A North Carolina legislator is warning his colleagues that "blood will be on our hands" if teachers and students die as a result of not letting teachers carry guns at school to deal with potential shooters.
In an email sent Monday night to all 170 state lawmakers, Rep. Larry Pittman says arming teachers would "provide such a powerful deterrent to those who wish to do harm." The Cabarrus County Republican added that the presence of armed teachers would lead to "a dramatic reduction, if not elimination, of such incidents."
"We should give them a fighting chance," Pittman wrote. "Otherwise, when they die, and children die whom they could have defended, their blood will be on our hands. I cannot accept that. I hope you will think this through and find that you cannot accept it, either."
The full email can be viewed at https://bit.ly/2vsqwuK.

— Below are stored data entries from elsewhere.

-- ==== Sys2Proof/Config.lean ====
section
/-! DEFINITION. The fixed parameters of the CORE (spec 00_scope.md R6) and its only open parameters,
the display driver's colour tables (20_memory.md R58, 92_eei_decisions.md D10). -/

namespace Sys2Proof.Config

/-- Bytes in each of the two memories (R6: program memory and data memory, 65536 bytes each). -/
def memorySize : Nat := 65536

/-- Bytes in a page of data memory (R6, R46). -/
def pageSize : Nat := 256

/-- Pages of data memory (R6, R46). -/
def pageCount : Nat := 256

/-- The longest program image the load port takes (R6, R146). -/
def maxImageSize : Nat := 65536

/-- The first address of the framebuffer region (R6, R55). -/
def framebufferBase : Addr := 0x8000#16

/-- Bytes in the framebuffer region, 0x8000 to 0xFFFF (R6, R55). -/
def framebufferSize : Nat := 32768

/-- Pixel columns of the display (R6, R56).
DESIGN CHOICE of the spec (D9, entry 10): 228 is the width. -/
def displayWidth : Nat := 228

/-- Pixel rows of the display (R6, R56).
DESIGN CHOICE of the spec (D9, entry 10): 142 is the height. -/
def displayHeight : Nat := 142

/-- The program counter after reset, the entry point of the image (R34, R147). -/
def entryPoint : Addr := 0x0000#16

/-- The nominal step rate, steps per second; advisory, no definition of the model reads it (R6, R155). -/
def nominalStepsPerSecond : Nat := 50

/-- The open entries of the driver's 3-bit red table (R58, D10): a free value, entry 11. -/
opaque freeRed3 : BitVec 3 → Byte

/-- The open entries of the driver's 3-bit green table (R58, D10): a free value, entry 11. -/
opaque freeGreen3 : BitVec 3 → Byte

/-- The open entries of the driver's 2-bit blue table (R58, D10): a free value, entry 11. -/
opaque freeBlue2 : BitVec 2 → Byte

end Sys2Proof.Config
end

Pittman's email was criticized by Kimberly Reynolds, executive director of the N.C. Democratic Party, who said the solution to gun violence in schools is not more guns.
"Teachers, who have enough on their plate and work for too little pay, overwhelmingly understand that arming educators is a bad idea," Reynolds said in a written statement. "Representative Pittman’s call to arm teachers is dangerous, unproductive, and shows just how far Republicans will go to avoid seriously addressing gun violence."
Pittman's email comes amid a national debate over what to do about school safety following the Feb. 14 massacre at Marjory Stoneman Douglas High School in Florida that left 17 people dead. Some people such as Pittman and President Donald Trump have advocated allowing some teachers to be armed on campus.
Pittman's email was also specifically addressed to members of a state House committee studying how to recommend ways to make schools safer. On Tuesday, Joe Haas, executive director of the N.C. Christian Schools Association, told the committee that teachers at private schools should be allowed to carry guns on campus.
Students have organized marches and events that have called for tougher gun-control laws such as banning AR-15 rifles like those that have been used in a number of mass shootings. Thousands of students across the country are expected to hold school walkouts and other events on Friday to mark the anniversary of the 1999 Columbine High School massacre in Colorado in which two students killed 13 people.
"What we must not do is to allow ourselves to be misguided by emotionalism to enact further gun control laws that violate the Second Amendment and the rights of honest citizens," Pittman wrote to lawmakers. "Such new gun control laws will not solve the problem. They will only leave good people defenseless, when the best way to stop an evil person with a gun is a good person with a gun.
"We will help nothing by violating the rights of 18-20 year old citizens or discriminating against a certain set of long guns simply on the basis of their cosmetic appearance."
Pittman contends that arming teachers "is the most practical, common sense, and constitutionally sound proposal of all." He writes that polls show that between 20 percent and 30 percent of North Carolina teachers are willing to take on the responsibility.
Twenty-five percent of North Carolina teachers surveyed said “yes” or “maybe” to carrying a gun in their classroom if they were allowed to do so, according to an Elon University/News & Observer/Charlotte Observer poll.
But in that same survey, 78 percent of educators said it was a bad idea to arm teachers. Even if guns are limited to a small number of teachers who received specialized training, 69 percent in the survey were still opposed.
Pittman says a substitute teacher in Henderson County told him a "sizeable (sic) group of educators" in that Western North Carolina county are ready to be armed.
Pittman has a history of making controversial statements.